How to complete this task: From the first line of the material through the line containing "def PanelGrows (p", restate everything word for word and nothing more.

Provided data:
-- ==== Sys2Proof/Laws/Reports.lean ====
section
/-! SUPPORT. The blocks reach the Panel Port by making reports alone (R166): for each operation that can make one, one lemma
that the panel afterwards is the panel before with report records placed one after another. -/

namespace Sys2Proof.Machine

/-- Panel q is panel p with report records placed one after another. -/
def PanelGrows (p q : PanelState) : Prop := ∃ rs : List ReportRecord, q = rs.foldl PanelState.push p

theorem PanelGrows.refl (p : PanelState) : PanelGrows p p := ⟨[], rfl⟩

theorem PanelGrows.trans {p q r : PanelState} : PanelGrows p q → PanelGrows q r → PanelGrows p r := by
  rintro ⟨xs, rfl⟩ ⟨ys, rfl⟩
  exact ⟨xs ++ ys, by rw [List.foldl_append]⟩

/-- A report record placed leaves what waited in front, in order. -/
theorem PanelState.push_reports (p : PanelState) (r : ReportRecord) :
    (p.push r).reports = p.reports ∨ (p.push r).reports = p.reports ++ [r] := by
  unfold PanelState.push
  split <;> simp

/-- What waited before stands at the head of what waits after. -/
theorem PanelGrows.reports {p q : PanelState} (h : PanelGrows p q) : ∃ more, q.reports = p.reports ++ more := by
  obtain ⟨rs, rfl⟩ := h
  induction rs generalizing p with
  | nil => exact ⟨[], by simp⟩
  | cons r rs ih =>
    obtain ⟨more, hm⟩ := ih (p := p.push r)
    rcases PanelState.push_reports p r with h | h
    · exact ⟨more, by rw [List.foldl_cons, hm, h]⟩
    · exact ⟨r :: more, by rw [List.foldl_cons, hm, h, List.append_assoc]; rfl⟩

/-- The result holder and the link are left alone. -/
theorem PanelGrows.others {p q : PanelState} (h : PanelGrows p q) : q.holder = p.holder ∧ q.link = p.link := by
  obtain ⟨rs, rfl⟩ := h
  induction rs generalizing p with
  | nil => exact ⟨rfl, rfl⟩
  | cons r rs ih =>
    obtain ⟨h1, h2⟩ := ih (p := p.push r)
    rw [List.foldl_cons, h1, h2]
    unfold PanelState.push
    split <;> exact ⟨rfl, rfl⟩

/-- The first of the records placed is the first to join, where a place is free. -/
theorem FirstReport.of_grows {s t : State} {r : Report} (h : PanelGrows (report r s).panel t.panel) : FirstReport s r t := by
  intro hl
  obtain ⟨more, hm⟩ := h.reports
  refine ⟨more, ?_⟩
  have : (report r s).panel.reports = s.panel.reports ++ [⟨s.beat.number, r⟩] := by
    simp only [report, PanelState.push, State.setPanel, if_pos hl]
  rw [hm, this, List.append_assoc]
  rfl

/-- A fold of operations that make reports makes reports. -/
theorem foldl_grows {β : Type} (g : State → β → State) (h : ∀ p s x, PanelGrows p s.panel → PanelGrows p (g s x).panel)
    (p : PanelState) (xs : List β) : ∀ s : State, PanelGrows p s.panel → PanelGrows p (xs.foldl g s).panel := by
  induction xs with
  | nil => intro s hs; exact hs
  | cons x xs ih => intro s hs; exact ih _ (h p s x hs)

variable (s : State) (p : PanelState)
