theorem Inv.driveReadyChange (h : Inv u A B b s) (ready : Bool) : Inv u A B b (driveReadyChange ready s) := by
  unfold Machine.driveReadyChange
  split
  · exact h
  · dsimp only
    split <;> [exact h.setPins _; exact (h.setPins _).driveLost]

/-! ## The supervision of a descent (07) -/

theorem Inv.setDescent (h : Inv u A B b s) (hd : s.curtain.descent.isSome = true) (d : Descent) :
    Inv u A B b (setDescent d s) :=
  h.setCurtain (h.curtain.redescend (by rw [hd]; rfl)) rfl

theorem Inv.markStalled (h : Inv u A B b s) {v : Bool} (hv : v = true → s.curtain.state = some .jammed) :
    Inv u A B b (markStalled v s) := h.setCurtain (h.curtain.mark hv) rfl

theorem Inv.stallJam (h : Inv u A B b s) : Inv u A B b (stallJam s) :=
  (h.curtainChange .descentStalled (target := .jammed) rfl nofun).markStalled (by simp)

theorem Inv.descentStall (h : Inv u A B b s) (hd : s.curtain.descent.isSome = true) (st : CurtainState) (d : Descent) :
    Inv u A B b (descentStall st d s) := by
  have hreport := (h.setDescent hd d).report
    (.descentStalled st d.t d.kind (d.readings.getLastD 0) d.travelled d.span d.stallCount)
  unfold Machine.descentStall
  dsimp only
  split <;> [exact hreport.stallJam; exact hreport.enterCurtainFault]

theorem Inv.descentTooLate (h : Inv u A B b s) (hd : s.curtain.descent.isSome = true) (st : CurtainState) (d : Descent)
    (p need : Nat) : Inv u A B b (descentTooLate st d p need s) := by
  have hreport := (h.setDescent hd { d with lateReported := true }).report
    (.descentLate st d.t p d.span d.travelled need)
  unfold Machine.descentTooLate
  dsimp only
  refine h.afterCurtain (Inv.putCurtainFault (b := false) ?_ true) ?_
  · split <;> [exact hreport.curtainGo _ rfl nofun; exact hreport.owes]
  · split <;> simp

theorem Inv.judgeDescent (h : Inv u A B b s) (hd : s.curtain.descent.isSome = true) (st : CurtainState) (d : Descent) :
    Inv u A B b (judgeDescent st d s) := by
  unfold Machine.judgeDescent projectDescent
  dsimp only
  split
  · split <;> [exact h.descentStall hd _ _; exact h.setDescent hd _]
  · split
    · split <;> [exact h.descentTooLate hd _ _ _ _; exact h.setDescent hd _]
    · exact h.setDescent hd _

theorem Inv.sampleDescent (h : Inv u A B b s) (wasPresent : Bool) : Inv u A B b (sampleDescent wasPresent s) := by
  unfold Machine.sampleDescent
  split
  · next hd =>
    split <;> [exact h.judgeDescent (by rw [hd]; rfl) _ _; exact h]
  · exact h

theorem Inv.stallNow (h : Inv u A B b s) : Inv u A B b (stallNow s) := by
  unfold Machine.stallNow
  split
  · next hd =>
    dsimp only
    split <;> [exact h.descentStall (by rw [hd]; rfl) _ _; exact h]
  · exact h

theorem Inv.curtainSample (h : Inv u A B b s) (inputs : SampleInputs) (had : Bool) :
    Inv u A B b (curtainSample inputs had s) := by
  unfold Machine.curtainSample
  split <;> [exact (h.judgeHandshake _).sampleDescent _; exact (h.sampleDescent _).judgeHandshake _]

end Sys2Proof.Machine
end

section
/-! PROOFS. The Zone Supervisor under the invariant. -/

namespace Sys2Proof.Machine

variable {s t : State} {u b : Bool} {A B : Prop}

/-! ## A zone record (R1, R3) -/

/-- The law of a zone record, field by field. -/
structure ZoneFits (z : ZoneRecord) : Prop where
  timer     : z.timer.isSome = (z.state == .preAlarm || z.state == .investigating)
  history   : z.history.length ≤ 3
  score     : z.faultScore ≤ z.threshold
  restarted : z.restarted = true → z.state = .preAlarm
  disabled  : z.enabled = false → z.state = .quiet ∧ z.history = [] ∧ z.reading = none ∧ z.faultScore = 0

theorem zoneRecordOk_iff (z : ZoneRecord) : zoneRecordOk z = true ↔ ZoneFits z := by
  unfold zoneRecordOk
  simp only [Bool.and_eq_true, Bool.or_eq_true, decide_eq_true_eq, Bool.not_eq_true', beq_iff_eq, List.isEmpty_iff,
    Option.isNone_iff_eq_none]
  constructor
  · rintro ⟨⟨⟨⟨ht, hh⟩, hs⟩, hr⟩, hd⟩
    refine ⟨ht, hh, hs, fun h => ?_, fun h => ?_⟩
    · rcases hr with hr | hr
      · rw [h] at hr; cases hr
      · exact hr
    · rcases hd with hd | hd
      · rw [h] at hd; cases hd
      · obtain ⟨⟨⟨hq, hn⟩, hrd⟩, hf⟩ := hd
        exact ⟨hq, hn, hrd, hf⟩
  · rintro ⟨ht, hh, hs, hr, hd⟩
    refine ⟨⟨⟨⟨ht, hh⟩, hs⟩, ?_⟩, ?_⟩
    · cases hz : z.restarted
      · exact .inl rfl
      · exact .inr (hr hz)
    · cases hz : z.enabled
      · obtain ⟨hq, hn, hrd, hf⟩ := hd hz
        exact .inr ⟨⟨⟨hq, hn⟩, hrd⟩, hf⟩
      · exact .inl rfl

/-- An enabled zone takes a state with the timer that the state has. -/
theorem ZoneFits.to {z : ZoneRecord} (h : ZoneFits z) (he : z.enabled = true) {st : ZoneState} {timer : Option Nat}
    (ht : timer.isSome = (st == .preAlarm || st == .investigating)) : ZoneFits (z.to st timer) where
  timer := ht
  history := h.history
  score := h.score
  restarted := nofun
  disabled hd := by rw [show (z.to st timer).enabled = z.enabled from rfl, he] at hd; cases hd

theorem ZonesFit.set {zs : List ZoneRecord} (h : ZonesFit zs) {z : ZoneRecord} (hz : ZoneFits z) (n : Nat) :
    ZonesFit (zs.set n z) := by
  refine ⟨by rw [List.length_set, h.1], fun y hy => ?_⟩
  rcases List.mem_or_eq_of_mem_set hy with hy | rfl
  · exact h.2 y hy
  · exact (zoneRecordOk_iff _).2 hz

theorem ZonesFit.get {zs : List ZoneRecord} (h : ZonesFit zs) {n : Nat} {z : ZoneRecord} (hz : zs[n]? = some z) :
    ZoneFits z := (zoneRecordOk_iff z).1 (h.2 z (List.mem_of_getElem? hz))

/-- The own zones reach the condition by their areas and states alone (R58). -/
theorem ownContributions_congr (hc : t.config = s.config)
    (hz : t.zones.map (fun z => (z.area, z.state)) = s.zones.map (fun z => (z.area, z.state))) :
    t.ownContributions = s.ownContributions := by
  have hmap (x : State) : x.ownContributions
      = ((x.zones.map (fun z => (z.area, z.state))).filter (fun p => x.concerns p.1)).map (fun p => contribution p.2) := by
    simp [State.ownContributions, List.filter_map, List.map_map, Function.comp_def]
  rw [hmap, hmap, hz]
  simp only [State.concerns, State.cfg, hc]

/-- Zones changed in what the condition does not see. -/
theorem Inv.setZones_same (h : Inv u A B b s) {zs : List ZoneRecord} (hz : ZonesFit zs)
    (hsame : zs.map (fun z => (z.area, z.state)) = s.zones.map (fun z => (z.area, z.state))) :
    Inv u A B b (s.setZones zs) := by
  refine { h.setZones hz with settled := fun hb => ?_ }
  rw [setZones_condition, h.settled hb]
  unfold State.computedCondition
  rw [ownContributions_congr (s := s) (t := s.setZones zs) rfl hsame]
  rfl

Written solution:
-- ==== Sys2Proof/Laws/Reports.lean ====
section
/-! SUPPORT. The blocks reach the Panel Port by making reports alone (R166): for each operation that can make one, one lemma
that the panel afterwards is the panel before with report records placed one after another. -/

namespace Sys2Proof.Machine

/-- Panel q is panel p with report records placed one after another. -/
def PanelGrows (p q : PanelState) : Prop := ∃ rs : List ReportRecord, q = rs.foldl PanelState.push p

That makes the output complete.